*TASK GOAL:* Copy each line of the following data that contains "symm".

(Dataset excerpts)
━━━━

/-- Settles O21: the edge in the order of R71, each step by its own lemma. -/
theorem trailingEdgePassesLetter : Obligations.TrailingEdgePassesLetter := by
  unfold Obligations.TrailingEdgePassesLetter
  intro s id a j e hrun hp hb he c len hletter t u told windowOpen closes retires
  obtain rfl := s.entry_id id e he
  have htold : (s.unblocked.sighted e a len).giveTrailing e.id c = told := by
    rw [State.giveTrailing_eq, State.sighted, State.queueSight_eq]
    simp only [told, u]
    split <;> rfl
  have hjudged : told.JudgedAgain e.id (e.double != decide (s.cfg.lenMax < len)) (s.unblocked.measured e a len) := by
    rw [← htold]
    exact State.rejudge_judgedAgain _ _ _
  obtain ⟨htach, hscan, hcfg, hrunning⟩ := s.unblocked.measured_frame e a len
  have hpassed := ((s.unblocked.measured_passedUntil e a len he).setClosePoint e.id).retireIfDue
  have hedge : exec .pcellTrailingEdge s =
      .next (((s.unblocked.measured e a len).setClosePoint e.id).retireIfDue e.id) :=
    (execPcellTrailingEdge_of_letter s a j e hrun hp hb he hletter).trans
      (congrArg _ (s.unblocked.letterPassed_eq e a len))
  rw [State.setClosePoint_tach, htach] at hpassed
  obtain ⟨hstays, hretires⟩ := hpassed
  refine ⟨s.unblocked.measured e a len, (s.unblocked.measured e a len).setClosePoint e.id, hjudged, ?_,
    fun h => hedge.trans (congrArg _ (hstays h)), fun h hop => ?_⟩
  · intro marked
    have hmarked : (s.unblocked.measured e a len).closePointSet e.id = marked := by
      refine congrArg (fun scan => { s.unblocked.measured e a len with scan := scan }) ?_
      rw [htach, hscan, hcfg]
      rfl
    have hahead := (s.unblocked.measured e a len).setClosePoint_of_ahead e.id
    have hreached := (s.unblocked.measured e a len).setClosePoint_of_reached e.id (hrunning.trans hrun)
    rw [hmarked, htach, hscan, hcfg] at hahead hreached
    exact ⟨hahead, hreached⟩
  · obtain ⟨passed, hentry, hretired⟩ := hretires h hop
    exact ⟨passed, hentry, hedge.trans (congrArg _ hretired)⟩

end Sys2Proof.Machine
end

section
/-! PROOF. Letter identity: what a read does to an identity (R82, R83), and a READ from upstream (R81, R84, R87 to R89). -/

namespace Sys2Proof.Machine

/-! ### A read and an identity -/

theorem satInc_nibble (x : BitVec 4) : satInc x = if x = 15 then 15 else x + 1 := by
  unfold satInc
  by_cases h : x = 15
  · subst h
    rfl
  · exact (if_neg h).trans (if_neg h).symm

/-- Of two qualities that are equal it does not matter which is kept (R82). -/
theorem better_quality (best q : BitVec 4) :
    (if best ≤ q then q else best) = if best.toNat < q.toNat then q else best := by
  rcases Nat.lt_trichotomy best.toNat q.toNat with hlt | heq | hgt
  · rw [if_pos (BitVec.le_def.mpr hlt.le), if_pos hlt]
  · rw [BitVec.eq_of_toNat_eq heq, ite_self, ite_self]
  · rw [if_neg (fun hle => hgt.not_ge (BitVec.le_def.mp hle)), if_neg hgt.le.not_gt]

theorem Identity.applyGood_of_settled_same (i : Identity) (c : Code) (q : BitVec 4) (reader : Station)
    (hs : i.state = .settled) (hc : i.code = some c) :
    i.applyGood c q reader =
      { i with
        agree := if i.agree = 15 then 15 else i.agree + 1, best := if i.best.toNat < q.toNat then q else i.best } := by
  simp only [Identity.applyGood, hs, hc, if_true, satInc_nibble, better_quality]

theorem Identity.applyGood_of_settled_other (i : Identity) (c : Code) (q : BitVec 4) (reader : Station)
    (hs : i.state = .settled) (hc : i.code ≠ some c) : i.applyGood c q reader = { i with state := .conflict } := by
  simp only [Identity.applyGood, hs, hc, if_false]

theorem Identity.applyFailed_of_read (i : Identity) (h : i.state ≠ .unread) :
    i.applyFailed = { i with fail := if i.fail = 15 then 15 else i.fail + 1 } := by
  rw [← satInc_nibble]
  cases hs : i.state with
  | unread => exact absurd hs h
  | failed | settled | conflict => simp only [Identity.applyFailed, hs]

/-- Settles O15: a good read by the identity's state and code, a failed read by whether it is the first. -/
theorem readsChangeIdentity : Obligations.ReadsChangeIdentity := by
  unfold Obligations.ReadsChangeIdentity
  intro i c q reader
  refine ⟨fun hs => ⟨?_, ?_⟩, fun hs => ?_, i.applyGood_of_settled_same c q reader,
    i.applyGood_of_settled_other c q reader, fun hs => ?_, i.applyFailed_of_read⟩
  · simp only [Identity.applyGood, hs]
  · simp only [Identity.applyFailed, hs]
  · simp only [Identity.applyGood, hs]
  · simp only [Identity.applyGood, hs]

/-! ### The read a READ carries (R89) -/

/-- The outcome stands in the two highest bits of its byte. -/
theorem outcomeField_toNat (outcome : Byte) : (outcome.extractLsb' 6 2).toNat = outcome.toNat / 64 := by
  have hbyte := outcome.isLt
  simp only [BitVec.extractLsb'_toNat, Nat.shiftRight_eq_div_pow]
  omega

/-- A frame without a code carries a failed read or none. (The equations of the definition's match on a number and a code
are dear; at each number it computes.) -/
theorem receivedRead_none (reader : Station) (outcome quality : Byte) :
    receivedRead reader outcome quality none =
      if outcome.toNat / 64 = 2 then some Identity.applyFailed else none := by
  delta receivedRead
  rw [outcomeField_toNat]
  generalize outcome.toNat / 64 = n
  match n with
  | 0 | 1 | 2 | _ + 3 => rfl

/-- A frame with a code carries a good read or none. -/
theorem receivedRead_some (reader : Station) (outcome quality : Byte) (c : Code) :
    receivedRead reader outcome quality (some c) =
      if outcome.toNat / 64 = 1 ∧ checkDigitPasses c = true then
        some (fun i => i.applyGood c (boundedQuality quality) reader)
      else none := by
  delta receivedRead
  rw [outcomeField_toNat]
  generalize outcome.toNat / 64 = n
  match n with
  | 1 =>
    by_cases hpass : checkDigitPasses c = true
    · exact (if_pos hpass).trans (if_pos ⟨rfl, hpass⟩).symm
    · exact (if_neg hpass).trans (if_neg fun ⟨_, h⟩ => hpass h).symm
  | 0 | 2 | _ + 3 => exact (if_neg fun ⟨hone, _⟩ => absurd hone (by omega)).symm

━━━━

*EXPECTED ANSWER:*
  · exact (if_neg h).trans (if_neg h).symm
    · exact (if_pos hpass).trans (if_pos ⟨rfl, hpass⟩).symm
    · exact (if_neg hpass).trans (if_neg fun ⟨_, h⟩ => hpass h).symm
  | 0 | 2 | _ + 3 => exact (if_neg fun ⟨hone, _⟩ => absurd hone (by omega)).symm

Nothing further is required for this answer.